Photo: Child that flies a kite with ZEISS logo. Carl Zeiss Research Award
Research Award Winners 2004
Portrait: Mark Kasevich Mark Kasevich, Professor for Physics at Stanford University in California has been selected as the winner of the 2004 Carl Zeiss Research Award for his research work on precision atom interferometers.

Interferometry is a known phenomenon, primarily from optics, in which light waves can be so superimposed that the crests and troughs of their waves mutually cancel each other out or amplify each other. Atom interferometry uses an effect that has been known since 1924 – that atoms can also behave like waves. This has been used in measuring machines for many years.

Atomic waves can increase measuring accuracy a thousand times over compared to light waves as their wave lengths are significantly shorter. Mark Kasevich has been involved in atom interferometry for more than 10 years.

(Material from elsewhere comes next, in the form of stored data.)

theorem Fr.set_part {bs zs} {s t : State} {x} (hz : zs.contains .part = true) (h : Fr bs zs s t) : Fr bs zs s { t with part := x } :=
  Fr.zone (t := t) .part hz rfl rfl rfl rfl rfl rfl (fun y hy => by cases y <;> first | exact absurd rfl hy | simp [State.sameIn]) h
theorem Fr.set_sa {bs zs} {s t : State} {x} (hz : zs.contains .sa = true) (h : Fr bs zs s t) : Fr bs zs s { t with sa := x } :=
  Fr.zone (t := t) .sa hz rfl rfl rfl rfl rfl rfl (fun y hy => by cases y <;> first | exact absurd rfl hy | simp [State.sameIn]) h
theorem Fr.set_layer {bs zs} {s t : State} {x} (hz : zs.contains .layer = true) (h : Fr bs zs s t) : Fr bs zs s { t with layer := x } :=
  Fr.zone (t := t) .layer hz rfl rfl rfl rfl rfl rfl (fun y hy => by cases y <;> first | exact absurd rfl hy | simp [State.sameIn]) h
theorem Fr.set_maskin {bs zs} {s t : State} {x} (hz : zs.contains .maskin = true) (h : Fr bs zs s t) : Fr bs zs s { t with maskin := x } :=
  Fr.zone (t := t) .maskin hz rfl rfl rfl rfl rfl rfl (fun y hy => by cases y <;> first | exact absurd rfl hy | simp [State.sameIn]) h
theorem Fr.set_ft {bs zs} {s t : State} {x} (hz : zs.contains .ft = true) (h : Fr bs zs s t) : Fr bs zs s { t with ft := x } :=
  Fr.zone (t := t) .ft hz rfl rfl rfl rfl rfl rfl (fun y hy => by cases y <;> first | exact absurd rfl hy | simp [State.sameIn]) h
theorem Fr.set_tl {bs zs} {s t : State} {x} (hz : zs.contains .tl = true) (h : Fr bs zs s t) : Fr bs zs s { t with tl := x } :=
  Fr.zone (t := t) .tl hz rfl rfl rfl rfl rfl rfl (fun y hy => by cases y <;> first | exact absurd rfl hy | simp [State.sameIn]) h
theorem Fr.set_lane {bs zs} {s t : State} {x} (hz : zs.contains .lane = true) (h : Fr bs zs s t) : Fr bs zs s { t with lane := x } :=
  Fr.zone (t := t) .lane hz rfl rfl rfl rfl rfl rfl (fun y hy => by cases y <;> first | exact absurd rfl hy | simp [State.sameIn]) h
theorem Fr.set_hlth {bs zs} {s t : State} {x} (hz : zs.contains .hlth = true) (h : Fr bs zs s t) : Fr bs zs s { t with hlth := x } :=
  Fr.zone (t := t) .hlth hz rfl rfl rfl rfl rfl rfl (fun y hy => by cases y <;> first | exact absurd rfl hy | simp [State.sameIn]) h
theorem Fr.set_lsc {bs zs} {s t : State} {x} (hz : zs.contains .lsc = true) (h : Fr bs zs s t) : Fr bs zs s { t with lsc := x } :=
  Fr.zone (t := t) .lsc hz rfl rfl rfl rfl rfl rfl (fun y hy => by cases y <;> first | exact absurd rfl hy | simp [State.sameIn]) h
theorem Fr.set_thm {bs zs} {s t : State} {x} (hz : zs.contains .thm = true) (h : Fr bs zs s t) : Fr bs zs s { t with thm := x } :=
  Fr.zone (t := t) .thm hz rfl rfl rfl rfl rfl rfl (fun y hy => by cases y <;> first | exact absurd rfl hy | simp [State.sameIn]) h
theorem Fr.set_cal {bs zs} {s t : State} {x} (hz : zs.contains .cal = true) (h : Fr bs zs s t) : Fr bs zs s { t with cal := x } :=
  Fr.zone (t := t) .cal hz rfl rfl rfl rfl rfl rfl (fun y hy => by cases y <;> first | exact absurd rfl hy | simp [State.sameIn]) h
theorem Fr.set_time {bs zs} {s t : State} {x} (hz : zs.contains .time = true) (h : Fr bs zs s t) : Fr bs zs s { t with time := x } :=
  Fr.zone (t := t) .time hz rfl rfl rfl rfl rfl rfl (fun y hy => by cases y <;> first | exact absurd rfl hy | simp [State.sameIn]) h
theorem Fr.set_net {bs zs} {s t : State} {x} (hz : zs.contains .net = true) (h : Fr bs zs s t) : Fr bs zs s { t with net := x } :=
  Fr.zone (t := t) .net hz rfl rfl rfl rfl rfl rfl (fun y hy => by cases y <;> first | exact absurd rfl hy | simp [State.sameIn]) h
theorem Fr.set_safe {bs zs} {s t : State} {x} (hz : zs.contains .safe = true) (h : Fr bs zs s t) : Fr bs zs s { t with safe := x } :=
  Fr.zone (t := t) .safe hz rfl rfl rfl rfl rfl rfl (fun y hy => by cases y <;> first | exact absurd rfl hy | simp [State.sameIn]) h
theorem Fr.set_flt {bs zs} {s t : State} {x} (hz : zs.contains .flt = true) (h : Fr bs zs s t) : Fr bs zs s { t with flt := x } :=
  Fr.zone (t := t) .flt hz rfl rfl rfl rfl rfl rfl (fun y hy => by cases y <;> first | exact absurd rfl hy | simp [State.sameIn]) h
theorem Fr.set_evc {bs zs} {s t : State} {x} (hz : zs.contains .evc = true) (h : Fr bs zs s t) : Fr bs zs s { t with evc := x } :=
  Fr.zone (t := t) .evc hz rfl rfl rfl rfl rfl rfl (fun y hy => by cases y <;> first | exact absurd rfl hy | simp [State.sameIn]) h
theorem Fr.set_peri {bs zs} {s t : State} {x} (hz : zs.contains .peri = true) (h : Fr bs zs s t) : Fr bs zs s { t with peri := x } :=
  Fr.zone (t := t) .peri hz rfl rfl rfl rfl rfl rfl (fun y hy => by cases y <;> first | exact absurd rfl hy | simp [State.sameIn]) h
theorem Fr.set_cvu {bs zs} {s t : State} {x} (hz : zs.contains .cvu = true) (h : Fr bs zs s t) : Fr bs zs s { t with cvu := x } :=
  Fr.zone (t := t) .cvu hz rfl rfl rfl rfl rfl rfl (fun y hy => by cases y <;> first | exact absurd rfl hy | simp [State.sameIn]) h
theorem Fr.set_memc {bs zs} {s t : State} {x} (hz : zs.contains .memc = true) (h : Fr bs zs s t) : Fr bs zs s { t with memc := x } :=
  Fr.zone (t := t) .memc hz rfl rfl rfl rfl rfl rfl (fun y hy => by cases y <;> first | exact absurd rfl hy | simp [State.sameIn]) h
theorem Fr.set_win {bs zs} {s t : State} {x} (hz : zs.contains .win = true) (h : Fr bs zs s t) : Fr bs zs s { t with win := x } :=
  Fr.zone (t := t) .win hz rfl rfl rfl rfl rfl rfl (fun y hy => by cases y <;> first | exact absurd rfl hy | simp [State.sameIn]) h
theorem Fr.set_pair {bs zs} {s t : State} {x} (hz : zs.contains .pair = true) (h : Fr bs zs s t) : Fr bs zs s { t with pair := x } :=
  Fr.zone (t := t) .pair hz rfl rfl rfl rfl rfl rfl (fun y hy => by cases y <;> first | exact absurd rfl hy | simp [State.sameIn]) h
theorem Fr.set_pwr {bs zs} {s t : State} {x} (hz : zs.contains .pwr = true) (h : Fr bs zs s t) : Fr bs zs s { t with pwr := x } :=
  Fr.zone (t := t) .pwr hz rfl rfl rfl rfl rfl rfl (fun y hy => by cases y <;> first | exact absurd rfl hy | simp [State.sameIn]) h
theorem Fr.set_ident {bs zs} {s t : State} {x} (hz : zs.contains .ident = true) (h : Fr bs zs s t) : Fr bs zs s { t with ident := x } :=
  Fr.zone (t := t) .ident hz rfl rfl rfl rfl rfl rfl (fun y hy => by cases y <;> first | exact absurd rfl hy | simp [State.sameIn]) h
theorem Fr.set_freeCtr {bs zs} {s t : State} {x} (hz : zs.contains .free = true) (h : Fr bs zs s t) : Fr bs zs s { t with freeCtr := x } :=
  Fr.zone (t := t) .free hz rfl rfl rfl rfl rfl rfl (fun y hy => by cases y <;> first | exact absurd rfl hy | simp [State.sameIn]) h
theorem Fr.set_hlth_lsc {bs zs} {s t : State} {x y} (hz : (zs.contains .hlth && zs.contains .lsc) = true) (h : Fr bs zs s t) :
    Fr bs zs s { t with hlth := x, lsc := y } :=
  Fr.set_lsc (t := { t with hlth := x }) (x := y) (Bool.and_eq_true_iff.1 hz).2 (Fr.set_hlth (x := x) (Bool.and_eq_true_iff.1 hz).1 h)
theorem Fr.set_cal_ident {bs zs} {s t : State} {x y} (hz : (zs.contains .cal && zs.contains .ident) = true) (h : Fr bs zs s t) :
    Fr bs zs s { t with cal := x, ident := y } :=
  Fr.set_ident (t := { t with cal := x }) (x := y) (Bool.and_eq_true_iff.1 hz).2 (Fr.set_cal (x := x) (Bool.and_eq_true_iff.1 hz).1 h)
theorem Fr.set_part_ident {bs zs} {s t : State} {x y} (hz : (zs.contains .part && zs.contains .ident) = true) (h : Fr bs zs s t) :
    Fr bs zs s { t with part := x, ident := y } :=
  Fr.set_ident (t := { t with part := x }) (x := y) (Bool.and_eq_true_iff.1 hz).2 (Fr.set_part (x := x) (Bool.and_eq_true_iff.1 hz).1 h)
theorem Fr.set_thm_pair {bs zs} {s t : State} {x y} (hz : (zs.contains .thm && zs.contains .pair) = true) (h : Fr bs zs s t) :
    Fr bs zs s { t with thm := x, pair := y } :=
  Fr.set_pair (t := { t with thm := x }) (x := y) (Bool.and_eq_true_iff.1 hz).2 (Fr.set_thm (x := x) (Bool.and_eq_true_iff.1 hz).1 h)
theorem Fr.set_sa_layer {bs zs} {s t : State} {x y} (hz : (zs.contains .sa && zs.contains .layer) = true) (h : Fr bs zs s t) :
    Fr bs zs s { t with sa := x, layer := y } :=
  Fr.set_layer (t := { t with sa := x }) (x := y) (Bool.and_eq_true_iff.1 hz).2 (Fr.set_sa (x := x) (Bool.and_eq_true_iff.1 hz).1 h)
theorem Fr.set_sa_pair {bs zs} {s t : State} {x y} (hz : (zs.contains .sa && zs.contains .pair) = true) (h : Fr bs zs s t) :
    Fr bs zs s { t with sa := x, pair := y } :=
  Fr.set_pair (t := { t with sa := x }) (x := y) (Bool.and_eq_true_iff.1 hz).2 (Fr.set_sa (x := x) (Bool.and_eq_true_iff.1 hz).1 h)
theorem Fr.set_pwr_ident {bs zs} {s t : State} {x y} (hz : (zs.contains .pwr && zs.contains .ident) = true) (h : Fr bs zs s t) :
    Fr bs zs s { t with pwr := x, ident := y } :=
  Fr.set_ident (t := { t with pwr := x }) (x := y) (Bool.and_eq_true_iff.1 hz).2 (Fr.set_pwr (x := x) (Bool.and_eq_true_iff.1 hz).1 h)

theorem Fr.clearRegs {bs zs} {s t : State} {lo hi : Nat} (hb : subN [⟨lo * 32, hi * 32 - 1, 1, 0⟩] bs = true) (hz : zs.contains .live = true)
    (h : Fr bs zs s t) : Fr bs zs s (t.clearRegs lo hi) := by
  have hz' : Zone.live ∈ zs := by simpa using hz
  refine ⟨fun k h0 hk' => ?_, fun z hz => State.sameIn_trans (h.zones z hz) ?_, h.now, h.pending, fun hw => ?_⟩
  · rw [← h.regs k h0 hk']
    refine RegFile.find_filter _ _ (fun k => !(decide (lo * 32 ≤ k) && decide (k < hi * 32))) (fun e => rfl) k ?_
    have := subN_not hb hk' _ (List.mem_singleton_self _)
    simp only [Keys.has, Nat.mod_one, Nat.zero_le, decide_true, Bool.and_true, Bool.and_eq_false_iff, decide_eq_false_iff_not] at this
    simp only [Bool.not_eq_true', Bool.and_eq_false_iff, decide_eq_false_iff_not]
    omega
  · cases z <;> first | exact absurd hz' hz | simp [State.sameIn, State.clearRegs]
  · have := (State.wf_iff _).1 (h.wf hw)
    exact (State.wf_iff _).2 ⟨RegFile.wf_filter _ _ this.1, RegFile.wf_filter _ _ this.2.1, this.2.2⟩

/-- A filter of memory. -/
theorem Fr.memFilter {bs zs} {s t : State} (p : Host.Cell → Bool) (hz : zs.contains .mem = true) (h : Fr bs zs s t) :
    Fr bs zs s { t with mem := t.mem.filter p } := by
  have hz' : Zone.mem ∈ zs := by simpa using hz
  refine ⟨h.regs, fun z hz => State.sameIn_trans (h.zones z hz) ?_, h.now, h.pending, fun hw => ?_⟩
  · cases z <;> first | exact absurd hz' hz | simp [State.sameIn]
  · have := (State.wf_iff _).1 (h.wf hw)
    exact (State.wf_iff _).2 ⟨this.1, this.2.1, Memory.wf_filter _ _ _ this.2.2⟩

/-- The frame of `Fr` as statements put it. -/
theorem Fr.within {bs zs} {s t : State} (h : Fr bs zs s t) : State.Within bs zs s t :=
  ⟨fun f ha hl hb => by
      show (t.regs.find f.key).getD _ = (s.regs.find f.key).getD _
      have : f.key < 2 ^ 37 := by unfold Fld.key; omega
      rw [h.regs _ this hb],
    h.zones, h.now, h.pending⟩

end Sys2Proof.Machine
end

The first atom interferometer was built in 1991 by researchers from the University of Constance, Massachusetts Institute of Technology, the German National Metrology Institute and Stanford University. Steven Chu and Mark Kasevich developed a new atom interferometer several months later at Yale University.

Mark Kasevich succeeded in dramatically increasing the precision into the extreme by using laser-cooled, ultra-cold (almost absolute zero) atoms. Thus, a process was developed to measure acceleration with maximum accuracy; a process that will not only be used in basic research. It also presents interesting perspectives for technical applications – for navigation or measuring rock formations during development of mineral and oil deposits.